It's Called Achilles At MELT Festival – Open Letter On Camp And Campiness In The Regions

'It’s Called Achilles' is a solo contemporary dance work, performed by Michael Smith with live accompaniment from composer Felix Sampson.

'It's Called Achilles'

In this dance work, Michael morphs camp archetypes with depictions of self, and puts the body on show in the name of liberation and all that is camp.

'It's Called Achilles' is being presented as part of MELT Festival at Brisbane Powerhouse, a queer festival celebrating all things LGBTQIA+ in the arts and music. The performance is a celebration and sequestering of traditional ideals, in liberation of queerness.

Here, 'It's Called Achilles' performer Michael Smith pens an open letter 'on camp and campiness in the regions'.

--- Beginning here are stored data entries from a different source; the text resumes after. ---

/-- The memory key of a spare row's bytes: spare rows lie above the addressed bytes. -/
def spareBase (i : Nat) : Nat := firnSize + i * 2048

/-- Where the bytes of a 2 KiB row unit lie now, and the spare that holds them: a COPYING entry still reads from where
the row was mapped before its commit (R385). -/
def rowBase (s : State) (a : Nat) : Nat × Option Nat :=
  let p := firnDecode a
  let base := a / 2048 * 2048
  match spareOf s p.row (bankIndex p) 16 with
  | none => (base, none)
  | some i =>
    if remapState (remapEnt s i) == 2 then
      match tget none s.remapFrom i with
      | some b => (b, if b ≥ firnSize then some ((b - firnSize) / 2048) else none)
      | none => (base, none)
    else (spareBase i, some i)

/-- The memory key of a Firn byte address, after remapping. -/
def firnPhys (s : State) (a : Nat) : Nat := (rowBase s a).1 + a % 2048

/-- A Firn error event of a burst (R388). -/
def firnEvt (s : State) (bit a beat symbol req : Nat) : State :=
  let p := firnDecode a
  let sp := (rowBase s a).2
  recordEvt s (40 + p.stack) bit
    (packFields [(58, 6, p.channel), (54, 4, p.die), (50, 4, p.bank), (39, 11, p.row), (36, 3, p.burst), (33, 3, beat),
      (32, 1, b2n sp.isSome), (28, 4, (sp.getD 0) % 16), (22, 6, symbol), (17, 5, req)])

/-- A 24-bit counter raised. -/
def inc24 (n k : Nat) : Nat := min (n + k) 0xFFFFFF

/-- `k` codewords of a burst corrected: CORR, and the count (R371, R388). -/
def firnCorr (s : State) (a beat symbol req k : Nat) : State :=
  let i := fin4 (firnDecode a).stack
  let x := getStack s i
  firnEvt (setStack s i { x with corrCnt := inc24 x.corrCnt k }) 1 a beat symbol req

/-- An uncorrectable burst: UNCORR, and the count (R371, R388). -/
def firnUncorr (s : State) (a beat req : Nat) : State :=
  let i := fin4 (firnDecode a).stack
  let x := getStack s i
  firnEvt (setStack s i { x with uncorrCnt := inc16 x.uncorrCnt }) 2 a beat 0x3F req

/-- Extents in the pool and in the regions reserved at boot (R239, R365). -/
def extTotal : Nat := 3145728
/-- Extents of the regions reserved at boot: 208 MiB. -/
def extReserved : Nat := 3328
/-- Extents of the pool. -/
def extPool : Nat := extTotal - extReserved

/-- An extent that holds a region reserved at boot. -/
def isReservedExt (x : Nat) : Bool :=
  decide (Config.firnReservedFirst ≤ x) && decide (x < Config.firnReservedFirst + extReserved)

/-- An extent of the pool (R242). -/
def inPool (x : Nat) : Bool := decide (x < extTotal) && !isReservedExt x

/-- The extent with a place in the ascending order of the pool (R520). -/
def poolExt (i : Nat) : Nat := if i < Config.firnReservedFirst then i else i + extReserved

/-- The link word that threading writes into an extent of the pool (R240, R241): the byte address of the next one in
ascending order, or bit [63] in the last. -/
def threadLink (x : Nat) : Word :=
  let y := if x + 1 = Config.firnReservedFirst then x + 1 + extReserved else x + 1
  if y < extTotal then BitVec.ofNat 64 (y * 65536) else BitVec.ofNat 64 (2 ^ 63)

/-- What a byte of the stacks that nothing has written since reads as: its byte of the link word where its stack has been
threaded, 0 elsewhere. The list of `firn` holds the difference from it. -/
def firnBase (s : State) (key : Nat) : Byte :=
  if key % 65536 < 8 && decide (key < firnSize) && bitOf s.firnThreaded (firnDecode key).stack && inPool (key / 65536) then
    BitVec.ofNat 8 (fld (threadLink (key / 65536)) (8 * (key % 8)) 8)
  else 0

/-- A byte of the stacks. -/
def rawGet (s : State) (key : Nat) : Byte := memGet s.firn key ^^^ firnBase s key

/-- A byte written in the list that holds the stacks. -/
def rawPut (s : State) (f : Memory) (key : Nat) (b : Byte) : Memory := memPut f key (b ^^^ firnBase s key)

/-- The cache set of an address (R373). -/
def setOf (a : Nat) : Nat := ((a >>> 19) % 8) * 512 + (a >>> 8) % 512

/-- The 256 bytes of a line as they lie in the stacks. -/
def memLine (s : State) (la : Nat) : BitVec 2048 :=
  let base := firnPhys s la
  BitVec.ofNat 2048 (leNat ((List.range 256).map (fun i => rawGet s (base + i))))

/-- A byte of a line. -/
def lineByte (d : BitVec 2048) (i : Nat) : Byte := BitVec.ofNat 8 (fld d (8 * i) 8)

/-- A mask of 256 bits widened to the bits of its bytes. -/
def widenMask (m : BitVec 256) : BitVec 2048 :=
  BitVec.ofNat 2048 ((List.range 256).foldr (fun i acc => acc * 256 + (if bitOf m i then 255 else 0)) 0)

/-- The bytes of `b` where the mask is 1, of `a` elsewhere. -/
def mergeLine (m : BitVec 256) (a b : BitVec 2048) : BitVec 2048 :=
  let w := widenMask m
  (a &&& ~~~w) ||| (b &&& w)

/-- A mask of `n` ones from bit `i` on. -/
def onesFrom (i n : Nat) : BitVec 256 := BitVec.ofNat 256 ((2 ^ n - 1) <<< i)

/-- The beats of a line whose 32 mask bits satisfy a test, as a mask. -/
def beatsWhere (m : BitVec 256) (p : Nat → Bool) : BitVec 8 :=
  BitVec.ofNat 8 ((List.range 8).foldr (fun b acc => acc * 2 + b2n (p (fld m (32 * b) 32))) 0)

/-- Beats of a line that a mask covers wholly. -/
def wholeBeats (m : BitVec 256) : BitVec 8 := beatsWhere m (· == 0xFFFFFFFF)

/-- Beats of a line that a mask touches. -/
def someBeats (m : BitVec 256) : BitVec 8 := beatsWhere m (· != 0)

/-- What the code says of a burst that the channel has given in error since it was last written (R371): a burst that is
uncorrectable is not rewritten by the switch (R372), so that it stays so until a write of the whole burst. -/
def burstErr (s : State) (la : Nat) : MemFault := tget .none s.firnErr (firnPhys s la / 256)

/-- The same noted. -/
def noteErr (s : State) (la : Nat) (f : MemFault) : State :=
  { s with firnErr := tput .none s.firnErr (firnPhys s la / 256) f }

/-- Bytes put in the stacks; a beat covered wholly loses its POISON (R372), and a burst its error. -/
def memWriteLine (s : State) (la : Nat) (m : BitVec 256) (d : BitVec 2048) : State :=
  let base := firnPhys s la
  { s with
    firnErr := if m == BitVec.allOnes 256 then tput .none s.firnErr (base / 256) .none else s.firnErr
    firn := (List.range 256).foldl (fun f i => if bitOf m i then rawPut s f (base + i) (lineByte d i) else f) s.firn
    firnPoison := (List.range 8).foldl (fun f b => if bitOf (wholeBeats m) b then tput false f (base / 32 + b) false else f)
      s.firnPoison }

/-- The beats of a burst that are poisoned in the stacks. -/
def poisonedBeats (s : State) (la : Nat) : BitVec 8 :=
  let base := firnPhys s la / 32
  BitVec.ofNat 8 ((List.range 8).foldr (fun b acc => acc * 2 + b2n (tget false s.firnPoison (base + b))) 0)

/-- The lowest beat of a mask. -/
def firstBeat (m : BitVec 8) : Nat := ((List.range 8).find? (fun b => bitOf m b)).getD 0

/-- Sets POISON on the beats of a range in the stacks (R372). -/
def poisonRange (s : State) (a n : Nat) : State :=
  let beats := (List.range (ceilDiv n 32 + 1)).map (fun i => a / 32 * 32 + 32 * i)
  let keys := (beats.filter (fun b => decide (b < a + n))).map (fun b => firnPhys s b / 32)
  { s with firnPoison := keys.foldl (fun f k => tput false f k true) s.firnPoison }

/-- A burst fetched: POISON_READ where any beat of it is poisoned (R372). -/
def noteFetch (s : State) (la req : Nat) : State :=
  let p := poisonedBeats s la
  if p == 0 then s else firnEvt s 3 la (firstBeat p) 0x3F req

/-- What a burst's fetch gives (R371): its data, the beats that are uncorrectable or poisoned, and the state after its
events. A fault met now, or one that the burst has had since it was last written; the data of an uncorrectable burst is what the
channel gives, a free value. -/
def fetchBurst (s : State) (la req : Nat) (f : MemFault) : BitVec 2048 × BitVec 8 × State :=
  let t := noteFetch s la req
  let p := poisonedBeats s la
  match (if f == .corrected || f == .uncorrectable then f else burstErr s la) with
  | .corrected =>
    let (x, u) := freshWord (noteErr t la .corrected)
    (memLine s la, p, firnCorr u la (fld x 8 3) (fld x 0 8 % 36) req 1)
  | .uncorrectable =>
    let (x, u) := freshWord (noteErr t la .uncorrectable)
    let b := fld x 61 3
    (memLine s la ^^^ (BitVec.ofNat 2048 (x.toNat <<< (256 * b))), p ||| (1#8 <<< b), firnUncorr u la b req)
  | _ => (memLine s la, p, t)

/-- Whether a burst comes uncorrectable, by a fault met now or before. -/
def burstLost (s : State) (la : Nat) (f : MemFault) : Bool :=
  f == .uncorrectable || (f != .corrected && burstErr s la == .uncorrectable)

/-- A burst written: a write that leaves any byte of a beat unwritten is done as a read of the burst, a merge and a write
of the burst (R369), the read meeting a fault; where the read comes uncorrectable, POISON is set in every codeword of the stored
burst (R372). -/
def writeBurst (s : State) (la : Nat) (m : BitVec 256) (d : BitVec 2048) (req : Nat) (f : MemFault) : State :=
  if someBeats m == wholeBeats m then memWriteLine s la m d
  else
    let (x, _, t) := fetchBurst s la req f
    if burstLost s la f then poisonRange (memWriteLine t la (BitVec.allOnes 256) (mergeLine m x d)) la 256
    else noteErr (memWriteLine t la m d) la .none

/-- A dirty line written back (R375): as a whole burst when its valid mask is full, else its dirty bytes under R369; where
its data came from a poisoned burst, with POISON in every codeword (R372). -/
def storeLine (s : State) (l : Line) (req : Nat) (f : MemFault) : State :=
  if l.dirty == 0 then s
  else if l.valid == BitVec.allOnes 256 then
    let t := memWriteLine s l.addr l.valid l.data
    if l.pois == 0 then t else poisonRange t l.addr 256
  else writeBurst s l.addr (l.dirty &&& l.valid) l.data req f

/-- A line of the cache, and the other lines of its set. -/
def findLine (s : State) (la : Nat) : Option (Line × List Line) :=
  let st := getStack s (fin4 (firnDecode la).stack)
  takeFirst (fun (l : Line) => l.addr == la) (tget [] st.cache (setOf la))

/-- The lines of a set replaced. -/
def putSet (s : State) (la : Nat) (ls : List Line) : State :=
  let k := fin4 (firnDecode la).stack
  let st := getStack s k
  setStack s k { st with cache := tput [] st.cache (setOf la) ls }

/-- The lines of a set. -/
def lineSet (s : State) (la : Nat) : List Line :=
  tget [] (getStack s (fin4 (firnDecode la).stack)).cache (setOf la)

/-- The least recently used line of a full set evicted, written back where dirty (R373, R375). -/
def evict (s : State) (la req : Nat) : State :=
  let ls := lineSet s la
  if ls.length < 16 then s else
  match ls.getLast? with
  | none => s
  | some l => let t := storeLine s l req .none; putSet t la (lineSet t la).dropLast

/-- A line put at the front of its set: most recent. -/
def pushLine (s : State) (la : Nat) (l : Line) (req : Nat) : State :=
  let t := evict s la req
  putSet t la (l :: lineSet t la)

/-- A line written where it stands in its set, recency unchanged. -/
def keepPlace (s : State) (la : Nat) (l : Line) : State :=
  putSet s la ((lineSet s la).map (fun x => if x.addr == la then l else x))

/-- A line taken out of its set. -/
def dropLine (s : State) (la : Nat) : State := putSet s la ((lineSet s la).filter (fun x => x.addr != la))

/-- Errors in the cache's SRAM met on a hit (R376): corrected, CACHE_CORR; uncorrectable in a clean line, CACHE_CORR and the
line invalidated, to be fetched again; in a dirty line, CACHE_UNCORR and the line written back with POISON in that beat. -/
def cacheFault (s : State) (la req : Nat) (f : MemFault) : State :=
  match findLine s la, f with
  | some _, .cacheCorr => firnEvt s 5 la 0 0x3F req
  | some (l, _), .cacheUncorr b =>
    if l.dirty == 0 then firnEvt (dropLine s la) 5 la b.val 0x3F req
    else
      let t := poisonRange (storeLine s l req .none) (la + 32 * b.val) 32
      firnEvt (keepPlace t la { l with dirty := 0, pois := l.pois ||| (1#8 <<< b.val) }) 6 la b.val 0x3F req
  | _, _ => s

/-- A read of bytes of one line under a hint (R373, R374): the line's data, whether the bytes read came from a poisoned or
uncorrectable beat, and the state after. -/
def readLine (s₀ : State) (la : Nat) (m : BitVec 256) (h : Hint) (req : Nat) (f : MemFault) :
    BitVec 2048 × Bool × State :=
  let s := cacheFault s₀ la req f
  match findLine s la with
  | some (l, rest) =>
    if l.valid == BitVec.allOnes 256 then
      let bad := (l.pois &&& someBeats m) != 0
      match h with
      | .keep => (l.data, bad, putSet s la (l :: rest))
      | .stream => (l.data, bad, s)
      | .last => (l.data, bad, dropLine (storeLine s l req .none) la)
    else
      let (d, p, t) := fetchBurst s la req f
      let l' := { l with
        data := mergeLine l.valid d l.data
        valid := BitVec.allOnes 256
        pois := l.pois ||| (p &&& ~~~ wholeBeats l.valid) }
      let bad := (l'.pois &&& someBeats m) != 0
      match h with
      | .keep => (l'.data, bad, putSet t la (l' :: rest))
      | .stream => (l'.data, bad, keepPlace t la l')
      | .last => (l'.data, bad, dropLine (storeLine t l' req .none) la)
  | none =>
    let (d, p, t) := fetchBurst s la req f
    let bad := (p &&& someBeats m) != 0
    match h with
    | .keep => (d, bad, pushLine t la { addr := la, data := d, valid := BitVec.allOnes 256, dirty := 0, pois := p } req)
    | _ => (d, bad, t)

/-- A write of bytes of one line under a hint (R374). -/
def writeLine (s : State) (la : Nat) (m : BitVec 256) (d : BitVec 2048) (h : Hint) (req : Nat) : State :=
  match findLine s la with
  | some (l, rest) =>
    let l' := { l with
      data := mergeLine m l.data d
      valid := l.valid ||| m
      dirty := l.dirty ||| m
      pois := l.pois &&& ~~~ wholeBeats (l.dirty ||| m) }
    match h with
    | .keep => putSet s la (l' :: rest)
    | .stream => keepPlace (storeLine s l' req .none) la { l' with dirty := 0 }
    | .last => dropLine (storeLine s l' req .none) la
  | none =>
    match h with
    | .keep => pushLine s la { addr := la, data := mergeLine m 0 d, valid := m, dirty := m } req
    | _ => writeBurst s la m d req .none

/-- Bytes of Firn read under a hint, at most `k` lines, a fault being met in the first; what a poisoned or uncorrectable
beat gives is marked. -/
def firnReadF (s : State) (a n : Nat) (h : Hint) (req : Nat) (f : MemFault) : Nat → List Byte × Bool × State
  | 0 => ([], false, s)
  | k + 1 =>
    if n == 0 then ([], false, s) else
    let la := a / 256 * 256
    let off := a % 256
    let len := min n (256 - off)
    let (d, p, t) := readLine s la (onesFrom off len) h req f
    let (bs, p', t') := firnReadF t (a + len) (n - len) h req .none k
    ((List.range len).map (fun i => lineByte d (off + i)) ++ bs, p || p', t')

/-- Bytes of Firn read without a fault. -/
def firnRead (s : State) (a n : Nat) (h : Hint) (req k : Nat) : List Byte × Bool × State := firnReadF s a n h req .none k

“Have you ever seen a lamp that is overrun with bedazzled trimming, nested upon a centre pole that looks a little too much like something you’d buy from an adult store which you thought you could use but actually you’re incredibly intimidated (and mildly under qualified) and don’t have the time to commit to expending that much intimacy on an inanimate object for it to feel ‘good’ eventually. . . *exhales*. . . Of which someone has purchased from a Lifeline store, bulb-less, to then personally insert a pink 'fairy floss' bulb and place the lamp on a bench stool beside their couch as a kind of lounge room feature? That’s called, camp.

Now I don’t own this lamp, but I know it. The audaciously naive sense of style, aesthetic and character. To quote Susan Sontag’s ‘Notes on Camp’: “It is not a lamp, but a 'lamp'; not a woman, but a 'woman'. . . It is the love of the exaggerated, the 'off', of things-being-what-they-are-not.”

This approach to camp, to campiness, is what housed the creation of ‘It’s Called Achilles’ for Dancenorth’s season of ‘Tomorrow Makers 4’ in 2021.

As a queer person currently living in Townsville (Gurrumbilbarra), things are often what-they-are-not, or they are not what they could be. The way I hold, carry and experience queerness differs to how I have experienced it in the past because of overriding structures and behavioural habits/expectations of the dominant culture. Townsville is an army town, Townsville is masc. There is a lack of representation and conversation, a lack of community due to a history of oppression.

For context, in 1999 the CBD office of the Queensland AIDS Council was bombed, a staff member was stabbed and members of the LGBTQIA+ community were stalked and physically assaulted. Now this is extreme, an example of a hate crime, and this was 23 years ago, and we have progressed (thank the Lords). But the constant gaze of onlookers with disapproving mutterings, the subtle fear of putting your same-sex partner's name on a rental application, the reluctance of going to a mechanic (and not because I know little about the inner workings of cars), speaks to something being slightly 'off', and not in the ways that make it beautifully camp.

'It’s Called Achilles' is a response and a rebuttal to this. A liberation and a cathartic, explosive expulsion of a queer body in a regional place. It was an attempt at reaching a community I had not yet located, an attempt at arriving in a place with an unapologetic 'bang', an attempt at revealing a true self within the swirling, extreme, humorous and OTT forms of CAMP.

Think Donna Summer meets Underworld meets club kid meets damsel. Come and play!”


'It's Called Achilles' plays Brisbane Powerhouse as part of MELT Festival 23-26 November.